| PROBLEM DETAILS |
Look through the records and copy every line in which "nibbleByte" appears.

| EXERCISE INPUTS |
◆ ◆ ◆ ◆ ◆

-- ==== Sys2Proof/Certificates/Slice0/Obligations.lean ====
section
/-! DEFINITION. The statements for the provers. Each docstring names the rules of spec/ it formalises. An equation
`exec i s = .next { … }` says that the instruction completes, what it writes, and, because the rest of the record is `s`,
that it changes nothing else; where a store appears, the bus statements say which bytes it may change. The result statements
begin with the encodings of their instructions, bit by bit; that the decoder reads those bytes so is `DecodeOfEncode`. -/

open Sys2Proof Sys2Proof.Machine

/-! Encoding. -/

/-- Words written out from the tables of R153 and R154, each decoding to the instruction it stands for; the truncated and
the empty list rejected by name. -/
def Obligations.SpecWordsDecode : Prop :=
  decode [0x00] = .ok (.nop, []) ∧ decode [0x41] = .ok (.ld_b_c, []) ∧ decode [0x3E, 0x15] = .ok (.ld_a_d8 0x15, [])
    ∧ decode [0x01, 0x34, 0x12] = .ok (.ld_bc_d16 0x1234, []) ∧ decode [0xF5] = .ok (.push_af, [])
    ∧ decode [0x9E] = .ok (.sbc_a_atHL, []) ∧ decode [0x39] = .ok (.add_hl_sp, [])
    ∧ decode [0xCB, 0x37] = .ok (.swap_a, []) ∧ decode [0xCB, 0x46] = .ok (.bit_0_atHL, [])
    ∧ decode [0x76] = .ok (.halt, []) ∧ decode [0xC4, 0x50, 0x01] = .ok (.call_nz_a16 0x0150, [])
    ∧ decode [0xE0, 0x40, 0x99] = .ok (.ldh_atA8_a 0x40, [0x99]) ∧ decode [] = .error .noOpcode
    ∧ decode [0xCB] = .error (.truncated 0xCB)

/-- Decoding an encoded instruction, whatever bytes follow it, gives it back with every operand (R140, R141, R153, R154). -/
def Obligations.DecodeOfEncode : Prop :=
  ∀ (i : Instr) (rest : List Byte), decode (encode i ++ rest) = .ok (i, rest)

/-- The other direction: the bytes of the instruction that any three bytes decode to are those bytes, cut to the length the
first one gives (R140, R158). -/
def Obligations.EncodeOfDecode : Prop :=
  ∀ b0 b1 b2 : Byte, encode (decodeBytes b0 b1 b2) = [b0, b1, b2].take (opcodeLength b0)

/-- R156, R157: the byte in opcode position names no instruction exactly for eleven values, and no CB sub-opcode does. -/
def Obligations.IllegalBytesExactly : Prop :=
  ∀ b0 b1 b2 : Byte, (decodeBytes b0 b1 b2).WellFormed = false ↔
    b0 ∈ [(0xD3 : Byte), 0xDB, 0xDD, 0xE3, 0xE4, 0xEB, 0xEC, 0xED, 0xF4, 0xFC, 0xFD]

/-! Results of the instructions, family by family. -/

/-- R170 to R174: LD r,r', LD r,n, LD r,(HL), LD (HL),r, LD (HL),n. -/
def Obligations.ByteLoadResults : Prop :=
  ∀ s : State,
    let hl := joinBytes s.h s.l
    ((∀ rd rs, encode (.ofLdReg rd rs) = [0b01#2 ++ rd.field ++ rs.field])
        ∧ (∀ rd n, encode (.ofLdImm rd n) = [0b00#2 ++ rd.field ++ 0b110#3, n])
        ∧ (∀ rd, encode (.ofLdFromHL rd) = [0b01#2 ++ rd.field ++ 0b110#3])
        ∧ (∀ rs, encode (.ofLdToHL rs) = [0b01110#5 ++ rs.field]) ∧ (∀ n, encode (.ld_atHL_d8 n) = [0x36, n]))
      ∧ (∀ rd rs, exec (.ofLdReg rd rs) s = .next { s.setReg rd (s.reg rs) with pc := s.pc + 1, cycles := 4 })
      ∧ (∀ rd n, exec (.ofLdImm rd n) s = .next { s.setReg rd n with pc := s.pc + 2, cycles := 8 })
      ∧ (∀ rd, exec (.ofLdFromHL rd) s = .next { s.setReg rd (busRead s hl) with pc := s.pc + 1, cycles := 8 })
      ∧ (∀ rs, exec (.ofLdToHL rs) s = .next { busWrite s hl (s.reg rs) with pc := s.pc + 1, cycles := 8 })
      ∧ (∀ n, exec (.ld_atHL_d8 n) s = .next { busWrite s hl n with pc := s.pc + 2, cycles := 12 })

/-- R175 to R178 and R185 to R188. -/
def Obligations.PointerLoadResults : Prop :=
  ∀ s : State,
    let bc := joinBytes s.b s.c
    let de := joinBytes s.d s.e
    let hl := joinBytes s.h s.l
    (encode .ld_a_atBC = [0x0A] ∧ encode .ld_a_atDE = [0x1A] ∧ encode .ld_a_atHLinc = [0x2A] ∧ encode .ld_a_atHLdec = [0x3A]
        ∧ encode .ld_atBC_a = [0x02] ∧ encode .ld_atDE_a = [0x12] ∧ encode .ld_atHLinc_a = [0x22]
        ∧ encode .ld_atHLdec_a = [0x32])
      ∧ exec .ld_a_atBC s = .next { s with a := busRead s bc, pc := s.pc + 1, cycles := 8 }
      ∧ exec .ld_a_atDE s = .next { s with a := busRead s de, pc := s.pc + 1, cycles := 8 }
      ∧ exec .ld_a_atHLinc s = .next { s with
          a := busRead s hl, h := highByte (hl + 1), l := lowByte (hl + 1), pc := s.pc + 1, cycles := 8 }
      ∧ exec .ld_a_atHLdec s = .next { s with
          a := busRead s hl, h := highByte (hl - 1), l := lowByte (hl - 1), pc := s.pc + 1, cycles := 8 }
      ∧ exec .ld_atBC_a s = .next { busWrite s bc s.a with pc := s.pc + 1, cycles := 8 }
      ∧ exec .ld_atDE_a s = .next { busWrite s de s.a with pc := s.pc + 1, cycles := 8 }
      ∧ exec .ld_atHLinc_a s = .next { busWrite s hl s.a with
          h := highByte (hl + 1), l := lowByte (hl + 1), pc := s.pc + 1, cycles := 8 }
      ∧ exec .ld_atHLdec_a s = .next { busWrite s hl s.a with
          h := highByte (hl - 1), l := lowByte (hl - 1), pc := s.pc + 1, cycles := 8 }

/-- R179 to R184. -/
def Obligations.AbsoluteLoadResults : Prop :=
  ∀ (s : State) (nn : Word) (n : Byte),
    (encode (.ld_a_atA16 nn) = [0xFA, lowByte nn, highByte nn] ∧ encode (.ld_atA16_a nn) = [0xEA, lowByte nn, highByte nn]
        ∧ encode .ldh_a_atC = [0xF2] ∧ encode .ldh_atC_a = [0xE2] ∧ encode (.ldh_a_atA8 n) = [0xF0, n]
        ∧ encode (.ldh_atA8_a n) = [0xE0, n])
      ∧ exec (.ld_a_atA16 nn) s = .next { s with a := busRead s nn, pc := s.pc + 3, cycles := 16 }
      ∧ exec (.ld_atA16_a nn) s = .next { busWrite s nn s.a with pc := s.pc + 3, cycles := 16 }
      ∧ exec .ldh_a_atC s = .next { s with a := busRead s (joinBytes 0xFF s.c), pc := s.pc + 1, cycles := 8 }
      ∧ exec .ldh_atC_a s = .next { busWrite s (joinBytes 0xFF s.c) s.a with pc := s.pc + 1, cycles := 8 }
      ∧ exec (.ldh_a_atA8 n) s = .next { s with a := busRead s (joinBytes 0xFF n), pc := s.pc + 2, cycles := 12 }
      ∧ exec (.ldh_atA8_a n) s = .next { busWrite s (joinBytes 0xFF n) s.a with pc := s.pc + 2, cycles := 12 }

/-- R200, R201, R202. `highByte` and `lowByte` are the halves of a word and `joinBytes` puts them together (R8, R21). -/
def Obligations.PairLoadResults : Prop :=
  ∀ (s : State) (nn : Word),
    (∀ hi lo : Byte, joinBytes hi lo = hi ++ lo ∧ highByte (hi ++ lo) = hi ∧ lowByte (hi ++ lo) = lo)
      ∧ ((∀ p, encode (.ofLdPair p nn) = [0b00#2 ++ RegPair.field p ++ 0b0001#4, lowByte nn, highByte nn])
        ∧ encode .ld_sp_hl = [0xF9] ∧ encode (.ld_atA16_sp nn) = [0x08, lowByte nn, highByte nn])
      ∧ exec (.ofLdPair .bc nn) s = .next { s with b := highByte nn, c := lowByte nn, pc := s.pc + 3, cycles := 12 }
      ∧ exec (.ofLdPair .de nn) s = .next { s with d := highByte nn, e := lowByte nn, pc := s.pc + 3, cycles := 12 }
      ∧ exec (.ofLdPair .hl nn) s = .next { s with h := highByte nn, l := lowByte nn, pc := s.pc + 3, cycles := 12 }
      ∧ exec (.ofLdPair .sp nn) s = .next { s with sp := nn, pc := s.pc + 3, cycles := 12 }
      ∧ exec .ld_sp_hl s = .next { s with sp := joinBytes s.h s.l, pc := s.pc + 1, cycles := 8 }
      ∧ exec (.ld_atA16_sp nn) s = .next { busWrite (busWrite s nn (lowByte s.sp)) (nn + 1) (highByte s.sp) with
          pc := s.pc + 3, cycles := 20 }

/-- R203, R204: the low byte at the new SP, the high byte above it; POP AF clears the low nibble of F. -/
def Obligations.PushPopResults : Prop :=
  ∀ s : State,
    let push (hi lo : Byte) : Result := .next { busWrite (busWrite s (s.sp - 2) lo) (s.sp - 1) hi with
      sp := s.sp - 2, pc := s.pc + 1, cycles := 16 }
    let lo := busRead s s.sp
    let hi := busRead s (s.sp + 1)
    ((∀ p, encode (.ofPush p) = [0b11#2 ++ StackPair.field p ++ 0b0101#4])
        ∧ (∀ p, encode (.ofPop p) = [0b11#2 ++ StackPair.field p ++ 0b0001#4]))
      ∧ (exec .push_bc s = push s.b s.c ∧ exec .push_de s = push s.d s.e
        ∧ exec .push_hl s = push s.h s.l ∧ exec .push_af s = push s.a s.f)
      ∧ exec .pop_bc s = .next { s with b := hi, c := lo, sp := s.sp + 2, pc := s.pc + 1, cycles := 12 }
      ∧ exec .pop_de s = .next { s with d := hi, e := lo, sp := s.sp + 2, pc := s.pc + 1, cycles := 12 }
      ∧ exec .pop_hl s = .next { s with h := hi, l := lo, sp := s.sp + 2, pc := s.pc + 1, cycles := 12 }
      ∧ exec .pop_af s = .next { s with a := hi, f := lo &&& 0xF0, sp := s.sp + 2, pc := s.pc + 1, cycles := 12 }

/-- R205, R253, R254, under both values of SPREL_FLAGS. -/
def Obligations.StackOffsetResults : Prop :=
  ∀ (s : State) (e : Byte),
    let res : Word := s.sp + e.signExtend 16
    let half : Bool := match s.cfg.sprelFlags with
      | .nibbleByte => decide (s.sp.toNat % 0x10 + e.toNat % 0x10 > 0x0F)
      | .byteWord => decide (s.sp.toNat % 0x100 + e.toNat > 0xFF)
    let carry : Bool := match s.cfg.sprelFlags with
      | .nibbleByte => decide (s.sp.toNat % 0x100 + e.toNat > 0xFF)
      | .byteWord => decide (s.sp.toNat + (e.signExtend 16).toNat > 0xFFFF)
    (encode (.ld_hl_sp_e8 e) = [0xF8, e] ∧ encode (.add_sp_e8 e) = [0xE8, e])
      ∧ exec (.ld_hl_sp_e8 e) s = .next { s with
        h := highByte res, l := lowByte res, f := flagsByte false false half carry, pc := s.pc + 2, cycles := 12 }
      ∧ exec (.add_sp_e8 e) s = .next { s with
          sp := res, f := flagsByte false false half carry, pc := s.pc + 2, cycles := 16 }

◆ ◆ ◆ ◆ ◆

| EXPECTED ANSWER |
      | .nibbleByte => decide (s.sp.toNat % 0x10 + e.toNat % 0x10 > 0x0F)
      | .nibbleByte => decide (s.sp.toNat % 0x100 + e.toNat > 0xFF)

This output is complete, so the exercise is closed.